* **WHAT IS BEING ASKED**
Please write out exactly the lines of the data below from the line holding "mstack := th.mstack.map" through the line holding "let subs := if fl", and leave out the rest.

* **INPUT DATA**
-- ==== Sys2Proof/Machine/Gang.lean ====
section
/-! DEFINITION. The lane queue's entry, parting and regaining, barriers, fences, and the end of a sub-gang
(R173, R174, R176 to R178, R181, R185, R190, R192). -/

namespace Sys2Proof.Machine

/-! ## lane.iss and lane.jmp (R173, R174) -/

/-- Whether a lane instruction is a matrix one, which also enters the matrix queue (R224). -/
def isMatrixLane (i : Instr) : Bool :=
  match i with
  | .lmma _ | .laccRd _ | .laccWr _ => true
  | _ => false

def isRetired (i : Instr) : Bool :=
  match i with
  | .hdot2 _ | .lerp _ | .isad _ => true
  | _ => false

/-- Whether a lane instruction names a scalar operand in C (R213, R217, R218, R221, R222). -/
def namesX (i : Instr) : Bool :=
  match i with
  | .lld _ | .lst _ | .lldc _ | .lstc _ | .lldp _ | .lblk _ | .aadd _ | .amin _ | .amax _ | .aand _ | .aor _
  | .axor _ | .axchg _ | .acas _ | .amaxvi _ | .gumbel _ | .nhash _ | .lmma _ => true
  | _ => false

/-- The lane instructions that a role may enqueue (R50). -/
def laneRole (role : Nat) (i : Instr) : Bool :=
  match role with
  | 0 => true
  | 2 => isMatrixLane i
  | 3 => !isMatrixLane i
  | 4 =>
    match i with
    | .lst _ | .lstc _ | .aadd _ | .amin _ | .amax _ | .aand _ | .aor _ | .axor _ | .axchg _ | .acas _ | .amaxvi _ => true
    | _ => false
  | _ => false

/-- The outcome of taking one lane instruction at LPC. -/
inductive Enq where
  | full                                  -- wait for a free entry
  | fetch (e : MErr × Nat)                -- the fetch met a fault
  | trap (cause : Nat) (w : Nat)          -- an enqueue trap on the instruction's word
  | skip                                  -- retired with an empty mask
  | take (i : Instr) (w : Nat)
  deriving DecidableEq, Repr

/-- The checks of R173 in their order. -/
def State.enqOne (s : State) (c : Ctx) : State × Enq :=
  let th := c.th
  if c.desc.ellen < th.lpc.toNat + 12 then (s, .trap 0x13 0)
  else if 16 ≤ th.lq.length then (s, .full)
  else
    match s.roRead c.iss c.part (c.desc.eladdr + th.lpc.toNat) 12 (20000 + c.sg) c.ref.core c.crew.launch with
    | (s, .error e) => (s, .fetch e)
    | (s, .ok bs) =>
      let s := s.clearRemote c.iss (20000 + c.sg)
      let w := leNat bs
      match decodeLane w with
      | none => (s, .trap 0x01 w)
      | some i =>
        if !laneRole c.gang.role i then (s, .trap 0x02 w)
        else if laneFmtBad i th.fmt.toNat then (s, .trap 0x03 w)
        else if isRetired i then (if th.m ≠ 0 then (s, .trap 0x14 w) else (s, .skip))
        else if isMatrixLane i ∧ s.qFull c.iss 6 = true then (s, .full)
        else (s, .take i w)

/-- The thread with an instruction enqueued: its copies of M, fmt[16:0], x[C] and SRCTR (R173, R203). -/
def Thread.enqueue (th : Thread) (i : Instr) (w uid ord : Nat) (issPc : W32) : Thread :=
  let e : LaneEntry := {
    word := BitVec.ofNat 96 w, mask := th.m, fmt := BitVec.ofNat 17 th.fmt.toNat
    xop := if namesX i then th.getX (fld w 30 26) else 0
    srctr := th.srctr, pc := issPc, uid := uid, ord := ord }
  let sr := readsRnd i && fmtRnd th.fmt.toNat == 4
  { th with lq := th.lq ++ [e], lpc := th.lpc + 12, srctr := if sr then th.srctr + 32 else th.srctr }

/-- The place of a matrix lane instruction in the crew's matrix queue, fixed by its enqueue (R224). -/
def State.pushLane (s : State) (c : Ctx) (i : Instr) (uid : Nat) : State :=
  if isMatrixLane i then
    s.qPush c.iss 6 { seq := 0, cmd := i, pc := c.th.pc.toNat, sg := c.sg, uid := uid }
  else s

/-- An enqueue trap (R183): entries enqueued before complete first. -/
def State.enqTrap (s : State) (c : Ctx) (rem cause : Nat) (words : List W32) (addr : W64) : Out :=
  if c.th.lq ≠ [] then .next (s.setTh c { c.th with issRem := rem })
  else .next (s.takeTrap c { cause := cause, enq := true, tepc := c.th.pc, tlpc := c.th.lpc, tiss := rem, taddr := addr, tenq := c.th.pc, tiw := words })

def laneWords (w : Nat) : List W32 := [BitVec.ofNat 32 w, BitVec.ofNat 32 (w / 2 ^ 32), BitVec.ofNat 32 (w / 2 ^ 64)]

/-- Enqueue up to n instructions from LPC (R173); a full queue leaves the rest for later turns. -/
def State.issue : Nat → State → Ctx → Out
  | 0, s, c => .next (s.setTh c { c.th.advance with issRem := 0 })
  | n + 1, s, c =>
    match s.enqOne c with
    | (s, .full) => .next (s.setTh c { c.th with issRem := n + 1 })
    | (s, .fetch (e, va)) =>
      (match e with
       | .wait => .next (s.setTh c { c.th with issRem := n + 1 })
       | e => (s.countErr e).enqTrap c (n + 1) (merrCause e) [0, 0, 0] (BitVec.ofNat 64 va))
    | (s, .trap cause w) => s.enqTrap c (n + 1) cause (laneWords w) 0
    | (s, .skip) => State.issue n s { c with th := { c.th with lpc := c.th.lpc + 12 } }
    | (s, .take i w) =>
      let s := s.pushLane c i s.seq
      State.issue n s { c with th := c.th.enqueue i w (if isMatrixLane i then s.seq - 1 else 0) s.seq c.th.pc }

/-- lane.iss n: moves n lane instructions into the queue, or the rest of a batch under way (R173, R185). -/
def execLaneIss (n : B4) (s : State) : Out :=
  scalarOp (.laneIss n) .lane .edge false (fun c s =>
    let rem := if c.th.issRem = 0 then n.toNat + 1 else c.th.issRem
    let s := if c.th.issRem = 0 then
        s.trace c.unit c.part c.ref.slot c.ref.sub 9 c.th.lpc.toNat [] c.th.pc.toNat c.th.lpc.toNat true else s
    s.issue rem { c with th := c.th.clearSpin }) s

/-- A new LPC is a multiple of 12 and does not exceed ELLEN (R174). -/
def State.laneJump (s : State) (c : Ctx) (i : Instr) (t : Nat) : Out :=
  if t % 12 ≠ 0 ∨ c.desc.ellen < t then s.scalarTrap c i 0x13
  else s.finish c { c.th.clearSpin with lpc := BitVec.ofNat 32 t }

/-- lane.jmp label: LPC + 12 × DISP19. -/
def execLaneJmp (i : BitVec 19) (s : State) : Out :=
  scalarOp (.laneJmp i) .lane .edge false
    (fun c s => s.laneJump c (.laneJmp i) (wrapN 64 ((c.th.lpc.toNat : Int) + 12 * sx 19 i.toNat))) s

/-- lane.jmp xA: LPC := x[A]. -/
def execLaneJmpInd (a : B5) (s : State) : Out :=
  scalarOp (.laneJmpInd a) .lane .edge false (fun c s => s.laneJump c (.laneJmpInd a) (c.x a).toNat) s

/-! ## part and regang (R176 to R178) -/

/-- The lowest slice of a set: the sub-gang number (R176). -/
def lowSlice (sl : BitVec 8) : Nat := ((span 0 8).find? (fun i => sl.getLsbD i)).getD 0

/-- The slices of a sub-gang with a lane active and set in lp[N]. -/
def takenSlices (th : Thread) (lp : W32) : BitVec 8 :=
  BitVec.ofNat 8 ((span 0 8).foldl (fun a i =>
    if th.slices.getLsbD i && (span (4 * i) 4).any (fun l => th.m.getLsbD l && lp.getLsbD l) then a + 2 ^ i else a) 0)

/-- One side of a part: its own slices' bits of M and the mask stack, an empty lane queue. -/
def Thread.side (th : Thread) (sl : BitVec 8) (taken : Bool) (pc : W32) : Thread :=
  let k := sliceMask sl
  { th with
    path := taken :: th.path, slices := sl, m := th.m &&& k
    mstack := th.mstack.map (fun e => (e.1 &&& k, e.2)), lq := [], pc := pc, spin := {}, issRem := 0 }

/-- part lpN, label (R176). -/
def execPart (p : B3) (i : BitVec 19) (s : State) : Out :=
  scalarOp (.part p i) .common .edge true (fun c s =>
    let t := relTarget c.th.pc 19 i.toNat
    if 8 ≤ c.th.path.length then s.scalarTrap c (.part p i) 0x16
    else if !s.targetOk c t then s.scalarTrap c (.part p i) 0x13
    else
      let tk := takenSlices c.th (c.gang.getLp p.toNat)
      let fl := c.th.slices &&& ~~~tk
      let s := s.setGang c (fun g =>
        let subs := alDel g.subs c.ref.sub
        let subs := if tk = 0 then subs else alPut subs (lowSlice tk) (c.th.side tk true (BitVec.ofNat 32 t))
        let subs := if fl = 0 then subs else alPut subs (lowSlice fl) (c.th.side fl false (c.th.pc + 4))
        { g with subs := subs })
      .next (s.trace c.unit c.part c.ref.slot c.ref.sub 0x0A (tk.toNat + fl.toNat * 256) [] c.th.pc.toNat c.th.lpc.toNat true)) s

/-- The sub-gangs of the other side of this sub-gang's deepest part. -/
def siblings (g : Gang) (path : List Bool) : List (Nat × Thread) :=
  match path with
  | [] => []
  | b :: rest => g.subs.filter (fun t => t.2.path.drop (t.2.path.length - (rest.length + 1)) == (!b) :: rest)

/-- Two sub-gangs merged at PC + 4 (R177): S is the one that holds the lower-numbered slice. -/
def mergeThreads (x y : Thread) : Thread :=
  let (lo, hi) := if lowSlice x.slices < lowSlice y.slices then (x, y) else (y, x)
  let st := Nat.lor (fld lo.fmt.toNat 27 24) (fld hi.fmt.toNat 27 24) * 2 ^ 24
  let pw := if bitAt lo.msts.toNat 4 then fld lo.msts.toNat 7 5 else if bitAt hi.msts.toNat 4 then fld hi.msts.toNat 7 5 else fld lo.msts.toNat 7 5
  { lo with
    pc := lo.pc + 4, path := lo.path.drop 1, slices := lo.slices ||| hi.slices, m := lo.m ||| hi.m
    mstack := (lo.mstack.zip hi.mstack).map (fun e => (e.1.1 ||| e.2.1, e.1.2))
    fmt := BitVec.ofNat 32 (lo.fmt.toNat % 2 ^ 17 + st)
    msts := BitVec.ofNat 32 (pw * 32 + Nat.lor (fld lo.msts.toNat 4 2) (fld hi.msts.toNat 4 2) * 4)
    posted := lo.posted ++ hi.posted, wait := .none, spin := {} }

/-- regang (R177). -/
def execRegang (s : State) : Out :=
  scalarOp .regang .common .edge true (fun c s =>
    match c.th.path with
    | [] => s.finish c c.th
    | _ :: rest =>
      let note := fun (s : State) (sl : Nat) (gone : Bool) =>
        s.trace c.unit c.part c.ref.slot c.ref.sub 0x0B (sl + b2n gone * 256) [] c.th.pc.toNat c.th.lpc.toNat true
      match siblings c.gang c.th.path with
      | [] => .next (note (s.setTh c { c.th.advance with path := rest, wait := .none }) c.th.slices.toNat true)
      | (k, o) :: _ =>
        if o.wait = .regang ∧ o.path.length = c.th.path.length then
          if o.pc = c.th.pc ∧ o.lpc = c.th.lpc ∧ o.mstack.length = c.th.mstack.length then
            let m := mergeThreads c.th o
            let s := s.setGang c (fun g =>
              { g with subs := alPut (alDel (alDel g.subs k) c.ref.sub) (lowSlice m.slices) m })
            .next (note s m.slices.toNat false)
          else
            let s := s.takeTrap c { cause := 0x0E, tepc := c.th.pc, tlpc := c.th.lpc, tiw := tiwOf .regang }
            match s.subGang { c.ref with sub := k } with
            | none => .next s
            | some oc => .next (s.takeTrap oc { cause := 0x0E, tepc := oc.th.pc, tlpc := oc.th.lpc, tiw := tiwOf .regang })
        else .next (s.setTh c { c.th with wait := .regang })) s

/-! ## Named barriers (R181) -/

/-- Every arrived gang leaves barrier n: past the instruction, its spin mark cleared (R52). -/
def State.barRelease (s : State) (core k n : Nat) : State :=
  let gs := (s.core core).crewGangs k
  gs.foldl (fun s g =>
    g.2.subs.foldl (fun s t =>
      if t.2.wait = .bar n then
        s.setSub { core := core, slot := g.1, sub := t.1 } { t.2.advance with wait := .none, spin := {} }
      else s) s) (s.outLeave core k n Thread.advance)

/-- bar n, xA: drain, then arrive. -/
def execBar (a : B5) (n : B4) (s : State) : Out :=
  scalarOp (.bar a n) .common .edge true (fun c s =>
    if c.th.wait = .bar n.toNat then s.wait
    else if c.th.path ≠ [] then s.scalarTrap c (.bar a n) 0x0F
    else
      let cnt := if a = 0 then c.crew.egangs else (c.x a).toNat
      if cnt = 0 ∨ c.crew.egangs < cnt then s.scalarTrap c (.bar a n) 0x0F
      else
        let b := SMap.get {} c.crew.bars n.toNat
        if b.arrived ≠ [] ∧ b.count ≠ cnt then s.scalarTrap c (.bar a n) 0x0F
        else
          let arr := insKey c.gang.num b.arrived
          if cnt ≤ arr.length then
            let s := s.updCrew c.ref.core c.gang.crew (fun cr => { cr with bars := SMap.set {} cr.bars n.toNat {} })
            let s := s.barRelease c.ref.core c.gang.crew n.toNat
            .next (s.setTh c c.th.advance.clearSpin)
          else
            let s := s.updCrew c.ref.core c.gang.crew (fun cr =>
              { cr with bars := SMap.set {} cr.bars n.toNat { count := cnt, arrived := arr } })
            let s := s.setTh c { c.th with wait := .bar n.toNat, waitWord := (tiwOf (.bar a n)).headD 0 }
            .next (s.barCheck c.ref.core c.gang.crew n.toNat)) s

/-! ## exit and eret (R184, R185, R192) -/

/-- exit: drain and end the sub-gang; in a handler it terminates the crew's work. -/
def execExit (s : State) : Out :=
  scalarOp .exit .common .edge true (fun c s =>
    if c.th.tmode then .next (s.terminateCrew c.ref.core c.gang.crew)
    else .next (s.endSub c)) s

/-- The saved matrix entries take their places in the matrix queue again (R185, R224). -/
def State.requeue (s : State) (c : Ctx) : List LaneEntry → State × List LaneEntry
  | [] => (s, [])
  | e :: t =>
    match decodeLane e.word.toNat with
    | some i =>
      if isMatrixLane i then
        let u := s.seq
        let (s, r) := State.requeue (s.pushLane c i u) c t
        (s, { e with uid := u } :: r)
      else
        let (s, r) := State.requeue s c t
        (s, e :: r)
    | none => State.requeue s c t

/-- Resumption from a trap (R185): TMODE and LPC, the saved entries re-enqueued as saved, then the rest of an
interrupted lane.iss at TEPC, which the trace tells (R313), or TEPC itself. A TLPC that is no multiple of 12, or beyond ELLEN, is
loaded as it stands: DESIGN CHOICE (log entry 97). -/
def State.resume (s : State) (c : Ctx) : State :=
  let (s, q) := s.requeue c c.th.tsaved
  let s := if c.th.tiss = 0 then s
    else s.trace c.unit c.part c.ref.slot c.ref.sub 9 c.th.tlpc.toNat [] c.th.tepc.toNat c.th.tlpc.toNat true
  s.setTh c { c.th with
    tmode := false, lpc := c.th.tlpc, lq := q, pc := c.th.tepc, issRem := c.th.tiss, tsaved := [], tiss := 0
    parked := false, wait := .none, spin := {} }

/-- eret: illegal outside a handler. -/
def execEret (s : State) : Out :=
  scalarOp .eret .common .both true (fun c s =>
    if !c.th.tmode then s.scalarTrap c .eret 0x01 else .next (s.resume c)) s

/-! ## fence (R88, R103, R190) -/

/-- The markers a fence with release must gather: at domain scope, of every device written (R103). -/
def fenceReleases (k : B2) : Bool := k != 0
def fenceAcquires (k : B2) : Bool := k != 1

/-- fence.k.s: drain, then the orders and cache actions of R88. -/
def execFence (sc : B3) (k : B2) (s : State) : Out :=
  scalarOp (.fence sc k) .common .both true (fun c s =>
    match if fenceReleases k then s.releaseGate c sc.toNat [] c.sg else (s, .done) with
    | (s, .wait) => .next s
    | (s, .error) => s.scalarTrap c (.fence sc k) 0x12
    | (s, .done) => (if fenceAcquires k && !c.isMgmt then s.acquire c.ref.core sc.toNat else s).finish c c.th) s

end Sys2Proof.Machine
end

* **RESULT**
    mstack := th.mstack.map (fun e => (e.1 &&& k, e.2)), lq := [], pc := pc, spin := {}, issRem := 0 }

/-- part lpN, label (R176). -/
def execPart (p : B3) (i : BitVec 19) (s : State) : Out :=
  scalarOp (.part p i) .common .edge true (fun c s =>
    let t := relTarget c.th.pc 19 i.toNat
    if 8 ≤ c.th.path.length then s.scalarTrap c (.part p i) 0x16
    else if !s.targetOk c t then s.scalarTrap c (.part p i) 0x13
    else
      let tk := takenSlices c.th (c.gang.getLp p.toNat)
      let fl := c.th.slices &&& ~~~tk
      let s := s.setGang c (fun g =>
        let subs := alDel g.subs c.ref.sub
        let subs := if tk = 0 then subs else alPut subs (lowSlice tk) (c.th.side tk true (BitVec.ofNat 32 t))
        let subs := if fl = 0 then subs else alPut subs (lowSlice fl) (c.th.side fl false (c.th.pc + 4))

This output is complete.